The SBA issued new guidance today which provides that If you and your affiliates combined received less than $2 million in Paycheck Protection Program (PPP) funds, you will be deemed to have made your “need certification” in good faith. Upon application, every PPP borrower was required to make a good faith need certification, which reads:
Current economic uncertainty makes this loan request necessary to support the ongoing operations of the Applicant.
New guidance clears up confusion
Over the last several days, the SBA had issued guidance reminding borrowers that this “need certification” had to be made in good faith, and warning borrowers that if it was not made in good faith their PPP loan should be repaid by May 14, 2020. This May 14 deadline had left many questioning what the SBA would consider in determining if a borrower made the need certification in good faith, and if the PPP should be repaid by tomorrow.
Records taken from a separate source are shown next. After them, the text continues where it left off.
-- ==== Sys2Proof/Machine/Array.lean ====
section
/-!
DEFINITION. The shared operations of the responder array (chapter 05): bank headers, tiles and their drains, admission,
the life of contexts, kills, and the switch of banks. The commands of the chapter are in Geyser.lean.
-/
namespace Sys2Proof.Machine

/-! ### Tiles and contexts -/

/-- The physical tile behind a logical tile (R132). -/
def State.phys (s : State) (l : Nat) : Nat := s.fld (Reg.GYS_MAP l) 0 7

/-- The logical tile that a physical tile serves. -/
def State.logical (s : State) (p : Nat) : Option Nat := (List.range 64).find? fun l => s.phys l == p

/-- The cluster of logical tile l (R132). -/
abbrev clusterOf (l : Nat) : Nat := l / 8

/-- The tiles of a cluster run: its domain is not off, gated or in reset. -/
def State.clusterRuns (s : State) (k : Nat) : Bool := s.pdUp (PD_ARRAY k)

/-- A cluster whose domain is on and not asked to power down (R92, R423). -/
def State.clusterPowered (s : State) (k : Nat) : Bool := s.pd (PD_ARRAY k) == pdOn || s.pd (PD_ARRAY k) == pdGated

/-- A cluster whose tiles may hold contexts: powered, also while it is asked to power down. -/
def State.clusterLive (s : State) (k : Nat) : Bool := s.clusterPowered k || s.pd (PD_ARRAY k) == pdRequested

/-- GYS_MAPl.DRAINING. -/
def State.draining (s : State) (l : Nat) : Bool := s.flag (Reg.GYS_MAP l) 30

/-- A tile that dispatch may select (R92, R133). -/
def State.tileAvailable (s : State) (l : Nat) : Bool :=
  decide (l < 64) && s.clusterPowered (clusterOf l) && !s.draining l

/-- Only the host keeps a draining tile out of dispatch, or the init context that ends such a drain (R93). -/
def State.hostDrained (s : State) (l : Nat) : Bool := !s.coreFaulted l && !s.gys.returning.contains l

/-- The conditions under which a capture record is admitted to its tile (R93): a drain of the host alone, or the init
context that ends one, keeps the tile open to it. -/
def State.takesCapture (s : State) (l : Nat) : Bool :=
  s.clusterPowered (clusterOf l) && (!s.draining l || s.hostDrained l)

/-- A context of a physical tile. -/
def State.ctx (s : State) (p c : Nat) : Context := sparseGet (fun _ => Context.reset) s.gys.contexts (48 * p + c)

/-- A context given a value. -/
def State.setCtx (s : State) (p c : Nat) (x : Context) : State :=
  { s with gys := { s.gys with contexts := sparseSet (fun _ => Context.reset) s.gys.contexts (48 * p + c) x } }

/-- A context that is not FREE. -/
def Context.used (x : Context) : Bool := x.th.status != .free

/-- A context that runs an init context (R155). -/
def Context.isInit (x : Context) : Bool :=
  match x.kind with
  | .init _ => true
  | _ => false

/-- A context subject to the stale rules: neither an init nor a frameless context (R142). -/
def Context.ages (x : Context) : Bool := x.frame.isSome && !x.isInit

/-- The contexts of a physical tile that are not FREE. -/
def State.usedContexts (s : State) (p : Nat) : List Context :=
  ((List.range 48).map (s.ctx p)).filter Context.used

/-- The contexts of a class in use on a tile; an init context is exempt from the quotas (R138, R155). -/
def State.inuse (s : State) (p k : Nat) : Nat :=
  ((s.usedContexts p).filter fun x => x.pclass == k && !x.isInit).length

/-- The FREE contexts of a tile. -/
def State.freeContexts (s : State) (p : Nat) : Nat := 48 - (s.usedContexts p).length

/-! The quota fields of GYS_CLSQ. -/
def State.maxOf (s : State) (k : Nat) : Nat := s.fld (Reg.GYS_CLSQ k) 24 6
def State.resvOf (s : State) (k : Nat) : Nat := s.fld (Reg.GYS_CLSQ k) 16 6
def State.depthOf (s : State) (k : Nat) : Nat := s.fld (Reg.GYS_CLSQ k) 0 11

/-- GYS_MAPl.OVQ: the classes that use more contexts than MAX on a tile (R140). -/
def State.overQuota (s : State) (l : Nat) : Nat :=
  (List.range 4).foldl (fun m k => m + (if s.maxOf k < s.inuse (s.phys l) k then 2 ^ k else 0)) 0

/-- Whether class k may start another context on a tile (R138). -/
def State.mayStart (s : State) (p k : Nat) : Bool :=
  decide (s.inuse p k < s.maxOf k) &&
    (decide (s.inuse p k < s.resvOf k) ||
      decide ((((List.range 4).filter (· != k)).map fun j => s.resvOf j - s.inuse p j).sum < s.freeContexts p))

/-- GYS_STICKY bits raise source 128 + b when they set while enabled (R160). -/
def State.gysSticky (s : State) (b : Nat) : State := s.sticky Reg.GYS_STICKY Reg.GYS_STICKY_EN b (128 + b)

/-! The bits of GYS_STICKY and the sources of R160 that follow their order from bit 0 = 128, bit 2 = 130. -/
abbrev stFault : Nat := 0
abbrev stLockOrphan : Nat := 1
abbrev stStale : Nat := 2
abbrev stAdmitDrop : Nat := 3
abbrev stOverQuota : Nat := 4
abbrev stTimerSkip : Nat := 5
abbrev stTileDraining : Nat := 6
abbrev stTileRetired : Nat := 7
abbrev stNoSpare : Nat := 8
abbrev stBankErr : Nat := 9
abbrev stParam : Nat := 10
abbrev stNoPort : Nat := 11

/-- A refused write of a GYS register. -/
def State.gysParam (s : State) : State := s.gysSticky stParam

/-! ### Bank headers -/

/-- Word i of a bank's header (R153). -/
def State.hdr (s : State) (b i : Nat) : Word := s.rd (if b = 0 then Reg.GYS_HDRA i else Reg.GYS_HDRB i)

/-- The LENGTH and INIT_ENTRY fields. -/
def State.bankLength (s : State) (b : Nat) : Nat := (s.hdr b 2).toNat
def State.initEntry (s : State) (b : Nat) : Nat := (s.hdr b 3).toNat

/-- The bounds of LMAP in bytes: RO_TOP, PRIV_BASE and PRIV_SIZE (R153). -/
def State.roTop (s : State) (b : Nat) : Nat := bitsAt (s.hdr b 6) 0 8 * 4096
def State.privBase (s : State) (b : Nat) : Nat := bitsAt (s.hdr b 6) 8 8 * 4096
def State.privSize (s : State) (b : Nat) : Nat := bitsAt (s.hdr b 6) 16 12 * 64

/-- The two words of a table region. -/
def State.treg0 (s : State) (b i : Nat) : Word := s.hdr b (16 + 2 * i)
def State.treg1 (s : State) (b i : Nat) : Word := s.hdr b (17 + 2 * i)

/-- A table region within the pool, its unused bits zero (R153). -/
def State.tregOk (s : State) (b i : Nat) : Bool :=
  bitsAt (s.treg0 b i) 14 8 == 0 && bitsAt (s.treg1 b i) 14 18 == 0 &&
    decide (bitsAt (s.treg0 b i) 0 14 + bitsAt (s.treg1 b i) 0 14 < 12288)

/-- The error code of the first header field that fails R153, in the order of GYS_BANK_STAT.ERR. -/
def State.headerError (s : State) (b : Nat) : Option Nat :=
  if s.hdr b 0 ≠ 0x574C5A31 then some 1
  else if s.hdr b 1 ≠ 1 then some 2
  else if s.bankLength b = 0 ∨ 524288 < s.bankLength b then some 3
  else if s.bankLength b ≤ s.initEntry b then some 4
  else if bitsAt (s.hdr b 6) 28 4 ≠ 0 ∨ s.privBase b < s.roTop b ∨ 524288 < s.privBase b + 48 * s.privSize b then some 5
  else if (List.range 16).any fun i => !s.tregOk b i then some 6
  else none

/-- The region of a bank that holds a T address: the lowest-numbered enabled one (R145). -/
def State.regionOf (s : State) (b a : Nat) : Option Nat :=
  (List.range 16).find? fun i =>
    bitAt (s.treg0 b i) 31 && decide (bitsAt (s.treg0 b i) 0 14 ≤ a / 4096) &&
      decide (a / 4096 ≤ bitsAt (s.treg0 b i) 0 14 + bitsAt (s.treg1 b i) 0 14)

/-- The active bank; 3 while none is (GYS_STATUS.BANK). -/
def State.activeBank (s : State) : Nat := s.fld Reg.GYS_STATUS 0 2

/-! ### Old banks -/

/-- Whether any request or context bound to a bank remains (R158). -/
def State.bankUsed (s : State) (b : Nat) : Bool :=
  s.gys.queued.any (fun r => r.bank == b) || s.net.toArray.any (fun r => r.bank == b) ||
    s.gys.contexts.any (fun e => e.2.used && e.2.bank == b)

/-- OLD_BUSY clears and source 141 is raised when nothing of the old bank remains (R158). -/
def State.checkOld (s : State) : State :=
  match s.gys.oldBank with
  | none => s
  | some b =>
    if s.bankUsed b then s
    else State.raise { s.setFlag Reg.GYS_STATUS 3 false with gys := { s.gys with oldBank := none } } 141

/-! ### Admission -/

/-- A request dropped at admission and counted (R138). -/
def State.admitDrop (s : State) (k : Nat) : State := ((s.bump (Reg.GYS_ADMDROP k) 0 32).gysSticky stAdmitDrop).checkOld

/-- Requests queued on a tile, and those of one class. -/
def State.queuedOn (s : State) (l : Nat) : List Request := s.gys.queued.filter (·.tile == l)

/-- A request that reaches its tile (R138); one that was dispatched while no bank was active is bound to none (R158, log
entry 98). -/
def State.enqueueRequest (s : State) (r : Request) : State :=
  let q := s.queuedOn r.tile
  if s.flag Reg.GYS_CTRL 0 = false ∨ r.bank = 3 then s.admitDrop r.pclass
  else if s.depthOf r.pclass ≤ (q.filter (·.pclass == r.pclass)).length ∨ 1024 ≤ q.length then s.admitDrop r.pclass
  else { s with gys := { s.gys with queued := s.gys.queued ++ [r] } }

/-- The next available tile of a cluster after tile l, in rising order and wrapping (R133). -/
def State.nextTile (s : State) (l : Nat) : Option Nat :=
  ((List.range 8).map fun i => clusterOf l * 8 + (l + 1 + i) % 8).find? s.tileAvailable

/-- Frames moved from a draining tile, one after another, each to the available tile after the one before (R133). -/
def State.moveFrames (s : State) : Nat → List Request → State
  | _, [] => s
  | l, r :: rs =>
    match s.nextTile l with
    | none => (s.admitDrop r.pclass).moveFrames l rs
    | some m => (s.enqueueRequest { r with tile := m }).moveFrames m rs

/-- Requests dropped at admission. -/
def State.dropRequests (s : State) : List Request → State
  | [] => s
  | r :: rs => (s.admitDrop r.pclass).dropRequests rs

/-- A request that travels with a received frame. -/
def Request.isFrame (r : Request) : Bool := r.kind == .frame

/-- A tile taken out of dispatch (R133): its queued frames move; its other requests stay on a tile that the host drains
and are dropped on any other (log entry 11). -/
def State.drainTile (s : State) (l : Nat) : State :=
  let t := s.setFlag (Reg.GYS_MAP l) 30 true
  let mine := t.queuedOn l
  let rest := t.gys.queued.filter (·.tile != l)
  let keep := if t.coreFaulted l then [] else mine.filter fun r => !r.isFrame
  let lost := if t.coreFaulted l then mine.filter fun r => !r.isFrame else []
  let u := { t with gys := { t.gys with queued := rest ++ keep } }
  ((u.moveFrames l (mine.filter Request.isFrame)).dropRequests lost).checkOld

/-! ### Init contexts and the return to dispatch -/

/-- An init context owed to a tile; with no active bank there is none to run (R155). -/
def State.oweInit (s : State) (l b : Nat) (afterOld : Bool) : State :=
  { s with gys := { s.gys with
      initOwed := s.gys.initOwed.filter (·.1 != l) ++ [(l, b, afterOld)] } }

/-- A tile that no cause of R133 keeps out of dispatch. -/
def State.mayReturn (s : State) (l : Nat) : Bool :=
  !s.flag (Reg.GYS_MAP l) 31 && !s.coreFaulted l

/-- A tile whose init context has ended, or that needs none: a failed one is forgotten (R155), DRAINING clears where no
cause remains, and source 143 is raised for a tile back from a core fault (R149). -/
def State.returnTile (s : State) (l : Nat) : State :=
  let s := { s with gys := { s.gys with initFailed := s.gys.initFailed.filter (· != l) } }
  if s.mayReturn l then
    let t := s.setFlag (Reg.GYS_MAP l) 30 false
    if s.gys.returning.contains l then
      State.raise { t with gys := { t.gys with returning := t.gys.returning.filter (· != l) } } 143
    else t
  else s

/-- The active bank's init context owed to a tile that returns, after its old contexts where it was so already (R158); with no active bank it returns at once, and a tile retired
with no spare never does (R149). -/
def State.initAndReturn (s : State) (l : Nat) : State :=
  if s.flag (Reg.GYS_MAP l) 28 then s
  else if s.activeBank = 3 then s.returnTile l
  else s.oweInit l s.activeBank (s.gys.initOwed.any fun e => e.1 == l && e.2.2)

/-! ### The switch instant -/

/-- The tiles on which the new bank's init context runs: powered and not retired. -/
def State.initTiles (s : State) : List Nat :=
  (List.range 64).filter fun l => s.clusterLive (clusterOf l) && !s.flag (Reg.GYS_MAP l) 28

/-- The switch instant (R158): the new bank becomes active and its init contexts are owed. -/
def State.switchTo (s : State) (b : Nat) (quiesce : Bool) : State :=
  let old := s.activeBank
  let t := (s.setFld Reg.GYS_STATUS 0 2 b).setFlag Reg.GYS_STATUS 2 false
  let u := State.raise { t with gys := { t.gys with
    pendSwitch := none
    oldBank := if old = 3 then none else some old
    initOwed := s.initTiles.map fun l => (l, b, quiesce) } } 140
  (if old = 3 then u else u.setFlag Reg.GYS_STATUS 3 true).checkOld

/-- A dispatch decision or a timer firing carries a switch that is pending (R158). -/
def State.carrySwitch (s : State) : State :=
  match s.gys.pendSwitch with
  | none => s
  | some (b, q) => s.switchTo b q

/-! ### Kills -/

/-- The fault record of R146, latched when none is. -/
def State.latchFault (s : State) (p c code aux : Nat) (addr : Nat) : State :=
  let x := s.ctx p c
  if s.flag Reg.GYS_FAULT0 31 then s
  else
    ((s.wr Reg.GYS_FAULT0 (BitVec.ofNat 32
        (2 ^ 31 + p * 2 ^ 24 + c * 2 ^ 18 + x.pclass % 4 * 2 ^ 16 + code % 256 * 2 ^ 8 + aux % 256))).wr Reg.GYS_FAULT1
      (BitVec.ofNat 32 (x.bank % 2 * 2 ^ 19 + x.th.pc % 2 ^ 19))).wr Reg.GYS_FAULT2 (BitVec.ofNat 32 addr)

/-- A context whose end the given kill reason records; its frame is freed when it becomes FREE (R136, R147). -/
def Context.killed (x : Context) (code : Nat) : Context :=
  { x with th := { x.th with status := .ending (some code) } }

/-- Kills of R146 counted and recorded: one trouble-log entry for the first kill after each clear of STICKY.FAULT. -/
def State.recordKill (s : State) (p c code aux addr : Nat) : State :=
  let t := (s.bump (Reg.GYS_KILL code) 0 32).latchFault p c code aux addr
  let u := if t.flag Reg.GYS_STICKY stFault then t else t.log 128
  u.gysSticky stFault

/-- An init context killed: the tile stays out of dispatch (R155). -/
def State.initKilled (s : State) (l : Nat) : State :=
  let t := { s with gys := { s.gys with initFailed := s.gys.initFailed.filter (· != l) ++ [l] } }
  (t.gysSticky stBankErr).drainTile l

/-- A context killed with a reason of R100 or 0x11 (R146, R149); an init context among them fails (R155). -/
def State.kill (s : State) (p c code aux addr : Nat) : State :=
  let x := s.ctx p c
  let t := (s.recordKill p c code aux addr).setCtx p c (x.killed code)
  if x.isInit then t.initKilled x.tile else t

/-- A context ended stale (R143). -/
def State.staleEnd (s : State) (p c : Nat) : State :=
  let x := s.ctx p c
  (((((s.bump (Reg.GYS_STALE x.pclass) 0 32).bump (Reg.GYS_KILL 0x10) 0 32).gysSticky stStale).latchFault p c 0x10
    x.locks.length 0)).setCtx p c (x.killed 0x10)

/-! ### Stale checks -/

/-- The age of a request or context, in units of 2^-16 ns of the cluster replica (R142). -/
def State.ageOf (s : State) (k : Nat) (t0 : CT96) : Int :=
  (ct96ToFrac (s.stamp (replicaCluster k) 0) : Int) - ct96ToFrac t0

/-- Older than the threshold of its class. -/
def State.stale (s : State) (k pclass : Nat) (t0 : CT96) : Bool :=
  decide (((s.fld (Reg.GYS_CLSL pclass) 0 8 * 1000 * 2 ^ 16 : Nat) : Int) < s.ageOf k t0)

/-- A stale request dropped and counted (R142). -/
def State.staleDrop (s : State) (pclass : Nat) : State :=
  ((s.bump (Reg.GYS_STALE pclass) 0 32).gysSticky stStale).checkOld

/-- A queued request that has grown stale; those without a frame are exempt (R142). -/
def State.staleRequest (s : State) (r : Request) : Bool := r.frame.isSome && s.stale (clusterOf r.tile) r.pclass r.stamp.time

end Sys2Proof.Machine
end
The SBA promised more guidance on this issue, which came today in new question 46 in the SBA’s FAQ document.
New safe harbor for those who received less than $2 million in PPP funds
The SBA defined a new safe harbor today in question 46 of its FAQ document:
Question: How will SBA review borrowers’ required good-faith certification concerning the necessity of their loan request?
Answer: … SBA, in consultation with the Department of the Treasury, has determined that the following safe harbor will apply to SBA’s review of PPP loans with respect to this issue: Any borrower that, together with its affiliates, received PPP loans with an original principal amount of less than $2 million will be deemed to have made the required certification concerning the necessity of the loan request in good faith. …
Purpose of less than $2 million safe harbor
The answer to FAQ 46 goes on to explain the reasons for this new safe harbor, including:
- Those with PPP loans under $2 million are generally less likely to have had access to adequate sources of liquidity in this economic environment than those with larger loans
- As PPP borrowers with more limited resources work to retain and rehire employees, this safe harbor will provide greater economic certainty
- This safe harbor enables the SBA to focus its limited resources on larger loans, “where the compliance effort may yield higher returns”
Treatment of borrowers who received more than $2 million
While the answer to FAQ 46 acknowledges that those with PPP loans over $2 million may be able to show that their need certification was made in good faith, it also reiterates that the SBA will review all PPP loans in excess of $2 million. And, it provides that if the SBA determines that that the borrower “lacked an adequate basis” for the certification, then the borrower must repay the loan and will not be eligible for loan forgiveness. It further provides that if the borrower then repays the loan, the SBA will not pursue administrative enforcement.